[Stored items]

/-! ## The encoder -/

/-- 44_encoder.md rule R182: LoadLine(y) fills cell 0 with White and the cells `1..W` from the source bits of the
line, leaves `rpos` at the end of the line, and for a line of the source stays within the input. -/
def Obligations.LoadLineReadsTheSource : Prop :=
  ∀ s : State,
    cell (loadLine s).cur 0 = .white ∧ (loadLine s).cur.length = s.width + 1 ∧
      (∀ x, 1 ≤ x → x ≤ s.width →
        cell (loadLine s).cur x =
          if (Memory.read s.inMem ((s.y * s.stride + s.cfgSkipLead.toNat + (x - 1)) / 8)).getLsbD
              (7 - (s.y * s.stride + s.cfgSkipLead.toNat + (x - 1)) % 8) = s.params.blackBit
          then .black else .white) ∧
      (loadLine s).rpos = (s.y + 1) * s.stride ∧
      (s.y < s.height → (s.y + 1) * s.stride ≤ 8 * s.inLen) ∧
      loadLine s = { s.setCur (loadLine s).cur with rpos := (loadLine s).rpos }

/-- 44_encoder.md rules R183 to R186: CodeStep emits Pass when `b2 < a1`, else the Vertical code of the offset when
`|a1 − b1| ≤ 3`, else Horizontal with its two runs, and sets `a0` and `color` as each says. -/
def Obligations.EncoderModeDecision : Prop :=
  ∀ s t : State, codeStep s = some t →
    (s.b2 < s.a1 → ∃ u, s.writeBits [false, false, false, true] = some u ∧ t = { u with a0 := s.b2 }) ∧
      (¬ s.b2 < s.a1 → ∀ code ∈ verticalCodes, (s.a1 : Int) - s.b1 = code.2.1 →
        ∃ u, s.writeBits code.2.2 = some u ∧ t = { u with a0 := s.a1, color := invert s.color }) ∧
      (¬ s.b2 < s.a1 → 3 < ((s.a1 : Int) - s.b1).natAbs →
        ∃ u,
          s.writeBits
              ([false, false, true] ++ runBits s.color (s.a1 - max s.a0 1) ++
                runBits (invert s.color) (s.a2 - s.a1)) = some u ∧
            t = { u with a0 := s.a2 })

/-- 41_runlength.md rules R130 and R131: RunCodes is the greedy split, the largest make-up value first, the
terminating code last; every value it asks for has one code word of the table. -/
def Obligations.RunCodesIsGreedy : Prop :=
  ∀ (c : Colour) (n : Nat),
    (n < 64 → ∃ r ∈ runRows c, r.value = n ∧ runCodes c n = [r.instr]) ∧
      (64 ≤ n → ∃ r ∈ runRows c, r.value = min 2560 (64 * (n / 64)) ∧
        runCodes c n = r.instr :: runCodes c (n - r.value)) ∧
      runBits c n = (runCodes c n).flatMap encode

/-- 44_encoder.md rule R187: every CodeStep strictly increases `a0`, to `W + 1` at most. -/
def Obligations.EveryCodeStepMovesRight : Prop :=
  ∀ s t : State, s.a0 ≤ s.width → codeStep s = some t →
    s.a0 < t.a0 ∧ t.a0 ≤ s.width + 1 ∧ t.width = s.width

/-- 44_encoder.md rules R180, R188 and R189: before the last line an encode step is a mode decision, after a load of
the source line at its start, and ends the line when `a0 > W`; after the last line it writes EOFB, flushes
and ends the job with DONE. That the load and the end of a line share the step of a decision, and that the
termination is a step of its own, is the model's choice (log 12). -/
def Obligations.EncodeStep : Prop :=
  ∀ s : State, s.hostOps = [] → s.status = .busy .encode →
    (s.y < s.height → ∀ t, codeStep (if s.a0 = 0 then loadLine s else s) = some t →
      (t.a0 ≤ t.width → step s = .next t) ∧
        (t.width < t.a0 →
          step s =
            .next
              { t with sel := !t.sel, lines := t.lines + 1, y := t.y + 1, a0 := 0, color := .white })) ∧
      (s.height ≤ s.y → s.acc.length < 8 → Memory.wf s.outMem →
        s.outLen + (s.acc.length + 31) / 8 ≤ s.params.maxOutBytes →
        ∃ t k, step s = .next t ∧ t.status = .done ∧ t.acc = [] ∧ k < 8 ∧
          t.outBits = s.outBits ++ eol ++ eol ++ List.replicate k false ∧
          t = { s with acc := t.acc, outMem := t.outMem, outLen := t.outLen, status := .done })

/-- 44_encoder.md rules R187 and R191: an encode job ends with DONE after at most `Hgt·(W + 1)` mode decisions and
the termination, or is refused because its output does not fit. The number of steps rests on the model's choice
of an encode step (log 12). -/
def Obligations.EncodeJobEnds : Prop :=
  ∀ s : State, Inv s → s.status = .busy .encode → s.hostOps = [] →
    ∃ n, n ≤ s.height * (s.width + 1) + 1 ∧
      ((∃ t, runSteps n s = .next t ∧ t.status = .done) ∨ runSteps n s = .refused .outputOverflow)

/-- 44_encoder.md rules R184 to R186 and 43_mode_decoder.md rules R157 to R166: the decoder's step is the inverse of
the encoder's. A decode step that reads the bits of an encoder's mode decision, on the same reference line at
the same position and with the same line so far, moves to the same `a0` and `color` and has decoded the
encoder's pixels up to there. -/
def Obligations.DecoderInvertsTheEncoder : Prop :=
  ∀ (e e' d : State) (rest : List Bool),
    e.width = d.width → e.ref = d.ref → e.a0 = d.a0 → e.color = d.color → e.a0 ≤ e.width →
    e.cur.length = e.width + 1 → d.cur.length = d.width + 1 → cell e.cur e.a0 = e.color →
    (∀ p, 1 ≤ p → p < e.a0 → cell d.cur p = cell e.cur p) →
    codeStep e = some e' → d.status = .busy .decode → d.phase = .mode →
    d.stream = e.decisionBits ++ rest →
    ∃ d', decodeStep d = afterCode (.next d') ∧ d'.a0 = e'.a0 ∧ d'.color = e'.color ∧
      (∀ p, 1 ≤ p → p < e'.a0 → cell d'.cur p = cell e.cur p) ∧
      (e'.a0 ≤ e.width → cell e.cur e'.a0 = e'.color) ∧
      d' = { (d.readTo rest).setCur d'.cur with a0 := d'.a0, color := d'.color }

/-- 43_mode_decoder.md rule R174: the round trip. Where an encode job started from `s` ends with DONE in `t`, a
decode job of the same width on its output, most significant bit first, with room for its lines, ends with
DONE, its store holds exactly the source lines, and its output is their packed or colour form. -/
def Obligations.DecodeOfEncodeIsTheImage : Prop :=
  ∀ (s t d : State) (n : Nat), 1 ≤ s.width → s.hostOps = [] → Memory.wf s.outMem →
    runSteps n (beginJob .encode s) = .next t → t.status = .done →
    d.width = s.width → d.cfgOrder = false → d.hostOps = [] → Memory.wf d.outMem → d.inLen = t.outLen →
    (∀ a, a < t.outLen → Memory.read d.inMem a = Memory.read t.outMem a) →
    s.height * s.width ≤ d.params.maxOutBytes →
    ∃ m u, runSteps m (beginJob .decode d) = .next u ∧ u.status = .done ∧ u.store = s.sourceLines ∧
      u.lines = s.height ∧ (d.colourStore = true → u.ca = u.pixels) ∧
      (d.colourStore = false → ∃ k, k < 8 ∧
        u.outBits = u.pixels.map (colourBit d.params.blackBit) ++ List.replicate k false)

/-! ## Reset and the host -/

/-- The model's order of the host's accesses and the core's steps (log 1): a pending access is taken alone, with the
core standing still; without one, or where the host waits, the core moves; a core without a job waits
(70_reset_and_hazards.md rule R221). -/
def Obligations.HostAccessesAreTakenAlone : Prop :=
  ∀ s : State, (s.hostOps = [] → step s = coreStep s) ∧
    (∀ ops, s.hostOps = .wait :: ops → step s = coreStep { s with hostOps := ops }) ∧
    (∀ op ops, op ≠ .wait → s.hostOps = op :: ops → step s = hostStep op { s with hostOps := ops }) ∧
    (s.isBusy = false → coreStep s = .next s)
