theorem runCode_withoutVariant {table : Option Colour} {v : Nat} {s t : State} (h : runCode table v s = .next t) :
    runCode table v s.withoutVariant = .next t.withoutVariant := by
  have hphase : s.withoutVariant.phase = s.phase := rfl
  have hcolor : s.withoutVariant.color = s.color := rfl
  unfold runCode at h ⊢
  rw [hphase, hcolor]
  cases hp : s.phase with
  | mode => simp [hp] at h
  | run1 tot =>
    simp only [hp] at h ⊢
    split at h
    case isFalse => cases h
    case isTrue htable =>
      rw [if_pos htable]
      split at h <;> rename_i hv
      · rw [if_pos hv, ← Host.Outcome.next.inj h]
        rfl
      · rw [if_neg hv, ← Host.Outcome.next.inj h]
        rfl
  | run2 r1 tot =>
    simp only [hp] at h ⊢
    split at h
    case isFalse => cases h
    case isTrue htable =>
      rw [if_pos htable]
      split at h <;> rename_i hv
      · rw [if_pos hv]
        exact horizontal_withoutVariant h
      · rw [if_neg hv, ← Host.Outcome.next.inj h]
        rfl

/-- The meaning of a code word does not look at the variant. -/
theorem exec_withoutVariant {i : Instr} {s t : State} (h : exec i s = .next t) :
    exec i s.withoutVariant = .next t.withoutVariant := by
  obtain hi | hi | ⟨k, hi⟩ | hi | hi | ⟨table, v, hi⟩ := exec_eq_forms i <;> rw [hi] at h ⊢
  · rw [execP_cases, ← Host.Outcome.next.inj ((execP_cases s).symm.trans h)]
    rfl
  · rw [← Host.Outcome.next.inj h]
    rfl
  · exact vertical_withoutVariant h
  · rw [raiseError_of_withoutVariant, raiseError_withoutVariant h]
  · rw [finishDecode_of_withoutVariant, finishDecode_withoutVariant h]
  · exact runCode_withoutVariant h

/-- The states differ at most in the variant of the store and in what it writes. -/
def SameButVariant (s s' : State) : Prop := s.withoutVariant = s'.withoutVariant

/-- What does not look at the variant is the same of both. -/
theorem SameButVariant.congr {s s' : State} (h : SameButVariant s s') {α : Type} (f : State → α)
    (hf : ∀ u, f (State.withoutVariant u) = f u) : f s = f s' :=
  calc f s = f s.withoutVariant := (hf s).symm
    _ = f s'.withoutVariant := congrArg f h
    _ = f s' := hf s'

/-- At least one side has no next state, as where its variant has no room. -/
def OneStops (r r' : Result) : Prop := (∀ t, r ≠ .next t) ∨ ∀ t, r' ≠ .next t

/-- Results are paired, up to a side that stops, when next states are related. -/
theorem paired_of_next {R : State → State → Prop} {r r' : Result}
    (h : ∀ t t', r = .next t → r' = .next t' → R t t') : Paired R OneStops r r' := by
  cases r with
  | fault f => exact .inr (.inl fun t => by simp)
  | refused x => exact .inr (.inl fun t => by simp)
  | next t =>
    cases r' with
    | fault f => exact .inr (.inr fun t => by simp)
    | refused x => exact .inr (.inr fun t => by simp)
    | next t' => exact .inl ⟨t, t', rfl, rfl, h t t' rfl rfl⟩

theorem afterCode_stops {r : Result} (h : ∀ t, r ≠ .next t) : afterCode r = r := by
  cases r with
  | next t => exact absurd rfl (h t)
  | fault f => rfl
  | refused x => rfl

theorem State.stream_withoutVariant (s : State) : s.withoutVariant.stream = s.stream := by
  rw [State.stream, State.stream, State.bitsFrom_eq_map, State.bitsFrom_eq_map]
  rfl

theorem State.readTo_withoutVariant (s : State) (rest : List Bool) :
    (s.readTo rest).withoutVariant = s.withoutVariant.readTo rest := by
  rw [State.readTo, State.readTo, State.stream_withoutVariant]
  rfl
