-- ==== Sys2Proof/Syntax.lean ====
section
/-! DEFINITION. The commands of the TDU: one constructor per row of spec/opcode_table.json
(spec/30_encoding.md R100), with the operand fields the row leaves free as arguments. -/

namespace Sys2Proof

/-- The 22 commands (spec/30_encoding.md R100). `srgb` is FLAG = 1 against FLAG = 0 (R95), `lin` the LIN bit
(R96), `bhl2` the `block_height_log2` (R97), `pal` the PALFMT field (R98). BLKDIM, the second word of DESWZ, is a
descriptor register and so an operand in State, not part of the command word (R90, R92). -/
inductive Instr where
  | deswz (bhl2 : BitVec 3)
  | bc1 (srgb lin : Bool) (bhl2 : BitVec 3)
  | bc2 (srgb lin : Bool) (bhl2 : BitVec 3)
  | bc3 (srgb lin : Bool) (bhl2 : BitVec 3)
  | bc4u (srgb lin : Bool) (bhl2 : BitVec 3)
  | bc4s (lin : Bool) (bhl2 : BitVec 3)
  | bc5u (srgb lin : Bool) (bhl2 : BitVec 3)
  | bc5s (lin : Bool) (bhl2 : BitVec 3)
  | gxI4
  | gxI8
  | gxIa4
  | gxIa8
  | gxRgb565
  | gxRgb5a3
  | gxRgba8
  | gxC4 (pal : PalFmt)
  | gxC8 (pal : PalFmt)
  | gxC14x2 (pal : PalFmt)
  | gxCmpr
  | palIa8
  | palRgb565
  | palRgb5a3
deriving DecidableEq, Repr

end Sys2Proof
end

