-- ==== Sys2Proof/Machine/Codec.lean ====
section
/-! DEFINITION. The primitive codec units (spec/40_primitives.md R138 to R141) and the two packed colour forms built on
them (spec/42_ramp_builder.md R181, spec/44_gx_tiled.md R249). Arithmetic is exact in Nat and narrowed at the end. -/

namespace Sys2Proof.Machine

/-- `expand_bits(w, v)` by bit replication, for widths 3 to 8 and `v < 2^w` (R138). -/
def expandBits (w v : Nat) : Nat :=
  if w = 3 then ((v <<< 5) ||| (v <<< 2) ||| (v >>> 1)) &&& 0xFF
  else ((v <<< (8 - w)) ||| (v >>> (2 * w - 8))) &&& 0xFF

/-- A field of a texel, widened to a byte with `expand_bits` (R138). -/
def expandField {w : Nat} (v : BitVec w) : Byte := BitVec.ofNat 8 (expandBits w v.toNat)

/-- `s3tc_blend(a, b) = (3*a + 5*b) >> 3`: nearer to `b` (R139). -/
def s3tcBlend (a b : Byte) : Byte := BitVec.ofNat 8 ((3 * a.toNat + 5 * b.toNat) >>> 3)

/-- `half_blend(a, b) = (a + b) >> 1` (R140). -/
def halfBlend (a b : Byte) : Byte := BitVec.ofNat 8 ((a.toNat + b.toNat) >>> 1)

/-- `rgb565_decode` with an alpha: R in bits 15:11, G in 10:5, B in 4:0 (spec/42_ramp_builder.md R181). -/
def rgb565Decode (c : BitVec 16) (alpha : Byte) : Pixel where
  r := expandField (c.extractLsb' 11 5)
  g := expandField (c.extractLsb' 5 6)
  b := expandField (c.extractLsb' 0 5)
  a := alpha

/-- `rgb5a3_decode`: bit 15 selects RGB5 with alpha 255 against A3RGB4 (spec/44_gx_tiled.md R249). -/
def rgb5a3Decode (v : BitVec 16) : Pixel :=
  if v.getLsbD 15 then
    { r := expandField (v.extractLsb' 10 5), g := expandField (v.extractLsb' 5 5),
      b := expandField (v.extractLsb' 0 5), a := 255 }
  else
    { r := expandField (v.extractLsb' 8 4), g := expandField (v.extractLsb' 4 4),
      b := expandField (v.extractLsb' 0 4), a := expandField (v.extractLsb' 12 3) }

/-- Intensity to R, G and B, and an alpha (spec/44_gx_tiled.md R245, R246). -/
def grey (i a : Byte) : Pixel := ⟨i, i, i, a⟩

/-- The pixel of a 16-bit palette entry or texel, read big-endian: IA8 has its alpha byte first (spec/44_gx_tiled.md
R246, R247, R248, spec/45_palette.md R290). -/
def palFmtPixel (fmt : PalFmt) (v : BitVec 16) : Pixel :=
  match fmt with
  | .ia8 => grey (v.extractLsb' 0 8) (v.extractLsb' 8 8)
  | .rgb565 => rgb565Decode v 255
  | .rgb5a3 => rgb5a3Decode v

end Sys2Proof.Machine
end

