-- ==== Sys2Proof/Machine/Operands.lean ====
section
/-! DEFINITION. The operands of a command, read from the shadow descriptor: dimensions, windows, BLKDIM fields and the
block geometry (spec/10_state.md R30 to R32, spec/30_encoding.md R92, spec/41_address_translator.md R150). -/

namespace Sys2Proof.Machine

/-- WIDTH in pixels (R30). -/
def Desc.w (d : Desc) : Nat := d.width.toNat

/-- HEIGHT in pixels (R30). -/
def Desc.h (d : Desc) : Nat := d.height.toNat

/-- `tall = HEIGHT * DEPTH`: depth slices stacked into one tall buffer (R30, R150). -/
def Desc.tall (d : Desc) : Nat := d.height.toNat * d.depth.toNat

/-- The source window (R32). -/
def Desc.src (d : Desc) : Window := ⟨d.srcBase.toNat, d.srcLen.toNat⟩

/-- The palette window (R32). -/
def Desc.pal (d : Desc) : Window := ⟨d.palBase.toNat, d.palLen.toNat⟩

/-- The destination window (R32). -/
def Desc.dst (d : Desc) : Window := ⟨d.dstBase.toNat, d.dstLen.toNat⟩

/-- Whole entries of the palette window: `PAL_LEN / 2`, an odd last byte belongs to none (spec/45_palette.md R290). -/
def Desc.palEntries (d : Desc) : Nat := d.palLen.toNat / 2

/-! ## BLKDIM (spec/30_encoding.md R92) -/

/-- BW, bits 3:0. -/
def Desc.bw (d : Desc) : Nat := (d.blkdim.extractLsb' 0 4).toNat

/-- BH, bits 7:4. -/
def Desc.bh (d : Desc) : Nat := (d.blkdim.extractLsb' 4 4).toNat

/-- BPB, bits 12:8. -/
def Desc.bpb (d : Desc) : Nat := (d.blkdim.extractLsb' 8 5).toNat

/-- Every BLKDIM field is in the document's invariant set and bits 31:13 are 0 (R92). -/
def Desc.blkdimLegal (d : Desc) : Bool :=
  [1, 4, 5, 6, 8, 10, 12].contains d.bw && [1, 4, 5, 6, 8, 10, 12].contains d.bh &&
    [1, 4, 8, 16].contains d.bpb && d.blkdim.extractLsb' 13 19 == 0

/-! ## Windows (spec/20_memory.md R66) -/

/-- `base + len <= 2^32`, computed exactly (R66). -/
def Window.legal (w : Window) : Bool := decide (w.base + w.len ≤ Config.memSize)

/-- Two windows share a byte (R66). -/
def Window.shares (a b : Window) : Bool :=
  decide (0 < a.len) && decide (0 < b.len) && decide (a.base < b.base + b.len) && decide (b.base < a.base + a.len)

/-- A byte address lies in the window. -/
def Window.has (w : Window) (a : Nat) : Bool := decide (w.base ≤ a) && decide (a < w.base + w.len)

/-! ## Dimensions (spec/46_dispatch.md R304) -/

/-- A used dimension register holds 1 to DIM_MAX. -/
def dimLegal (v : Word) : Bool := decide (1 ≤ v.toNat) && decide (v.toNat ≤ Config.dimMax)

end Sys2Proof.Machine
end

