-- ==== Sys2Proof/Machine/Translator.lean ====
section
/-! DEFINITION. The block-linear (GOB) address translator (spec/41_address_translator.md). -/

namespace Sys2Proof.Machine

/-- The least of `p, 2p, 4p, ...` that is `>= n`, given fuel for that many doublings. -/
def doubleUpTo (n : Nat) : Nat → Nat → Nat
  | 0, p => p
  | fuel + 1, p => if n ≤ p then p else doubleUpTo n fuel (2 * p)

/-- `next_pow2(n)`: the smallest power of two that is `>= n` (spec/00_scope.md R6). -/
def nextPow2 (n : Nat) : Nat := doubleUpTo n n 1

/-- `resolve_block_height`: the adaptive shrink, one halving at a time (R155). -/
def resolveBlockHeight (heightInBlocks : Nat) : Nat → Nat
  | 0 => 1
  | l + 1 =>
    if nextPow2 heightInBlocks < 8 * 2 ^ (l + 1) then resolveBlockHeight heightInBlocks l
    else 2 ^ (l + 1)

/-- GOBs side by side in one row of the surface (R152). -/
def widthInGobs (wb bpb : Nat) : Nat := ceilDiv (wb * bpb) 64

/-- `address(x_block, y_block, width_in_blocks, bytes_per_block, block_height, base)` (R152). -/
def blockAddress (x y wb bpb bh base : Nat) : Nat :=
  let xb := x * bpb
  let gob := base
    + (y / (8 * bh)) * 512 * bh * widthInGobs wb bpb
    + (xb / 64) * 512 * bh
    + ((y % (8 * bh)) / 8) * 512
  gob
    + ((xb % 64) / 32) * 256
    + ((y % 8) / 2) * 64
    + ((xb % 32) / 16) * 32
    + (y % 2) * 16
    + (xb % 16)

/-- `required_unswizzled_length`: the byte width rounded up to 64, times the block rows rounded up to `8*bh` (R154). -/
def requiredLength (wb hb bpb bh : Nat) : Nat :=
  (ceilDiv (wb * bpb) 64 * 64) * (ceilDiv hb (8 * bh) * (8 * bh))

end Sys2Proof.Machine
end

- [WHAT IS BEING ASKED]
The answer should consist of every line above in which "afterCode" appears.

- [ANSWER BOX]
    ∃ d', decodeStep d = afterCode (.next d') ∧ d'.a0 = e'.a0 ∧ d'.color = e'.color ∧
theorem afterCode_stops {r : Result} (h : ∀ t, r ≠ .next t) : afterCode r = r := by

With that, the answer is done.